-- GIVEN DATA follows --
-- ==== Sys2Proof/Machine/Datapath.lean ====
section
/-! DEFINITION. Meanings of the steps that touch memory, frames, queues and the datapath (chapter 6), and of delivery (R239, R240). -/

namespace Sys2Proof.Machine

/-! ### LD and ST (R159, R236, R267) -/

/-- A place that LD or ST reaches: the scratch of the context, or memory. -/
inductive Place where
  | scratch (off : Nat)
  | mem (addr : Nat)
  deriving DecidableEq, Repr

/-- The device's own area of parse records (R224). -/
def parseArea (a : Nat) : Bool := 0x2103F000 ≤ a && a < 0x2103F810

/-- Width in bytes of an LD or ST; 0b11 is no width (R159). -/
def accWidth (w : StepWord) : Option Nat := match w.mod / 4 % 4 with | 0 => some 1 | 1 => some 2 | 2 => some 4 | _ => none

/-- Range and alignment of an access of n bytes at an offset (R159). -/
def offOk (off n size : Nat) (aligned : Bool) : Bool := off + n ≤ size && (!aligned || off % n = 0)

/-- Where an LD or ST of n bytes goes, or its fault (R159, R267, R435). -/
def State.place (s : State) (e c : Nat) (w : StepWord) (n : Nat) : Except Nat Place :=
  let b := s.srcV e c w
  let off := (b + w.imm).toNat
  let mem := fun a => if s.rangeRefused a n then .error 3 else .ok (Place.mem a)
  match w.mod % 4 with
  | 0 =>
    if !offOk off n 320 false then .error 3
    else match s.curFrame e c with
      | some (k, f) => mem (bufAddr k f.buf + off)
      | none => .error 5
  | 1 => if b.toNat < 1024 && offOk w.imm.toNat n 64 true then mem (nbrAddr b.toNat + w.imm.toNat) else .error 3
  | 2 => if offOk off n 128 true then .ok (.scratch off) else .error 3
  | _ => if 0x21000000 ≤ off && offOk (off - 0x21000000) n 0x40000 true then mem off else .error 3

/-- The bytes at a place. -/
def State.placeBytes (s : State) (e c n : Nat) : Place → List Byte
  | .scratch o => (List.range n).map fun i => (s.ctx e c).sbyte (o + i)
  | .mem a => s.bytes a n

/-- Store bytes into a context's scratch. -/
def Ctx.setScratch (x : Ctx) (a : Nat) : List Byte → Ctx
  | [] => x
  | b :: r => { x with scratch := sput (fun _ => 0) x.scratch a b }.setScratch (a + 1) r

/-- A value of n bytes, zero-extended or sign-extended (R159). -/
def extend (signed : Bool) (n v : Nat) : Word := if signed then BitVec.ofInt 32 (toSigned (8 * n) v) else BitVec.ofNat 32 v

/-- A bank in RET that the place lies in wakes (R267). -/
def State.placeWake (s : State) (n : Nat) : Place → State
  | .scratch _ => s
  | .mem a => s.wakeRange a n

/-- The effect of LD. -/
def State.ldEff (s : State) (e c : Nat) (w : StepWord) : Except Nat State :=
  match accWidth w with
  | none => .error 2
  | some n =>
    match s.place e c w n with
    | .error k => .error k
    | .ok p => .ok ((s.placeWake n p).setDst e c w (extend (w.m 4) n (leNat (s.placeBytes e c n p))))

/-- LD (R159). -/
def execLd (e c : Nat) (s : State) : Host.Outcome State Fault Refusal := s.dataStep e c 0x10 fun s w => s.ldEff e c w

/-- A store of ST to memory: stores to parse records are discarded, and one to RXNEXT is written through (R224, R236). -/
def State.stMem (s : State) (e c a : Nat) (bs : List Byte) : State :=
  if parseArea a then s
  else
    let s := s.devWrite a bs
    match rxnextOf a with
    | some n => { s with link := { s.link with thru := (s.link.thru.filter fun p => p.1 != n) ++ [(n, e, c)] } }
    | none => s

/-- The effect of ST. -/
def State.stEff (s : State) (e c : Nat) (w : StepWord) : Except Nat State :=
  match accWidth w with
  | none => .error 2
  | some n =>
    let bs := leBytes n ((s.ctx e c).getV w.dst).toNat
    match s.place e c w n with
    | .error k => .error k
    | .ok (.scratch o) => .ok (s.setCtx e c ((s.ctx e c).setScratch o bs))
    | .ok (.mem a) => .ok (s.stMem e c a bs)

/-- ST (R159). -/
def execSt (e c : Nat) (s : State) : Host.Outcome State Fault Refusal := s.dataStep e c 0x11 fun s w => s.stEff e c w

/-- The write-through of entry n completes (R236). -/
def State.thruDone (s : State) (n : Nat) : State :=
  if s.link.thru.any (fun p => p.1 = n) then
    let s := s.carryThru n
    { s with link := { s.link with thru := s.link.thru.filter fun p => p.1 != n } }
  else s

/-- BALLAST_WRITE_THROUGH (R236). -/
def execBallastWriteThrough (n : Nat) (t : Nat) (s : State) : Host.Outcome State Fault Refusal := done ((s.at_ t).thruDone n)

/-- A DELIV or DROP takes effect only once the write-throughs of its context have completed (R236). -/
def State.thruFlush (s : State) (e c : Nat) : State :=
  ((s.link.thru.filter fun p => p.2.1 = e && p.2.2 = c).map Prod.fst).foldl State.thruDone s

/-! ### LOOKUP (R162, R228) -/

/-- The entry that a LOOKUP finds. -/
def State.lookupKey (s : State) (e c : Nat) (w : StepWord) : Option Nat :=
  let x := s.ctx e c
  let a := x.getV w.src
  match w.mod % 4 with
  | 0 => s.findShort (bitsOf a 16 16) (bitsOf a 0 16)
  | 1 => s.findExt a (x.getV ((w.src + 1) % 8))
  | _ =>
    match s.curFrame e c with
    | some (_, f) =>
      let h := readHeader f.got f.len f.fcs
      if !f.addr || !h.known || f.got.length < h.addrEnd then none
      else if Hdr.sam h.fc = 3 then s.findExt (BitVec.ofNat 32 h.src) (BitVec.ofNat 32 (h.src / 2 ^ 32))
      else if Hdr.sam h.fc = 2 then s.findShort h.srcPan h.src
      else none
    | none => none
-- GIVEN DATA concluded --
# INSTRUCTIONS FOR THE TASK
Return a word-for-word copy of the lines from the beginning of the listing to the line holding "x with scratch", both kept.

# OUTPUT BELOW
-- ==== Sys2Proof/Machine/Datapath.lean ====
section
/-! DEFINITION. Meanings of the steps that touch memory, frames, queues and the datapath (chapter 6), and of delivery (R239, R240). -/

namespace Sys2Proof.Machine

/-! ### LD and ST (R159, R236, R267) -/

/-- A place that LD or ST reaches: the scratch of the context, or memory. -/
inductive Place where
  | scratch (off : Nat)
  | mem (addr : Nat)
  deriving DecidableEq, Repr

/-- The device's own area of parse records (R224). -/
def parseArea (a : Nat) : Bool := 0x2103F000 ≤ a && a < 0x2103F810

/-- Width in bytes of an LD or ST; 0b11 is no width (R159). -/
def accWidth (w : StepWord) : Option Nat := match w.mod / 4 % 4 with | 0 => some 1 | 1 => some 2 | 2 => some 4 | _ => none

/-- Range and alignment of an access of n bytes at an offset (R159). -/
def offOk (off n size : Nat) (aligned : Bool) : Bool := off + n ≤ size && (!aligned || off % n = 0)

/-- Where an LD or ST of n bytes goes, or its fault (R159, R267, R435). -/
def State.place (s : State) (e c : Nat) (w : StepWord) (n : Nat) : Except Nat Place :=
  let b := s.srcV e c w
  let off := (b + w.imm).toNat
  let mem := fun a => if s.rangeRefused a n then .error 3 else .ok (Place.mem a)
  match w.mod % 4 with
  | 0 =>
    if !offOk off n 320 false then .error 3
    else match s.curFrame e c with
      | some (k, f) => mem (bufAddr k f.buf + off)
      | none => .error 5
  | 1 => if b.toNat < 1024 && offOk w.imm.toNat n 64 true then mem (nbrAddr b.toNat + w.imm.toNat) else .error 3
  | 2 => if offOk off n 128 true then .ok (.scratch off) else .error 3
  | _ => if 0x21000000 ≤ off && offOk (off - 0x21000000) n 0x40000 true then mem off else .error 3

/-- The bytes at a place. -/
def State.placeBytes (s : State) (e c n : Nat) : Place → List Byte
  | .scratch o => (List.range n).map fun i => (s.ctx e c).sbyte (o + i)
  | .mem a => s.bytes a n

/-- Store bytes into a context's scratch. -/
def Ctx.setScratch (x : Ctx) (a : Nat) : List Byte → Ctx
  | [] => x
  | b :: r => { x with scratch := sput (fun _ => 0) x.scratch a b }.setScratch (a + 1) r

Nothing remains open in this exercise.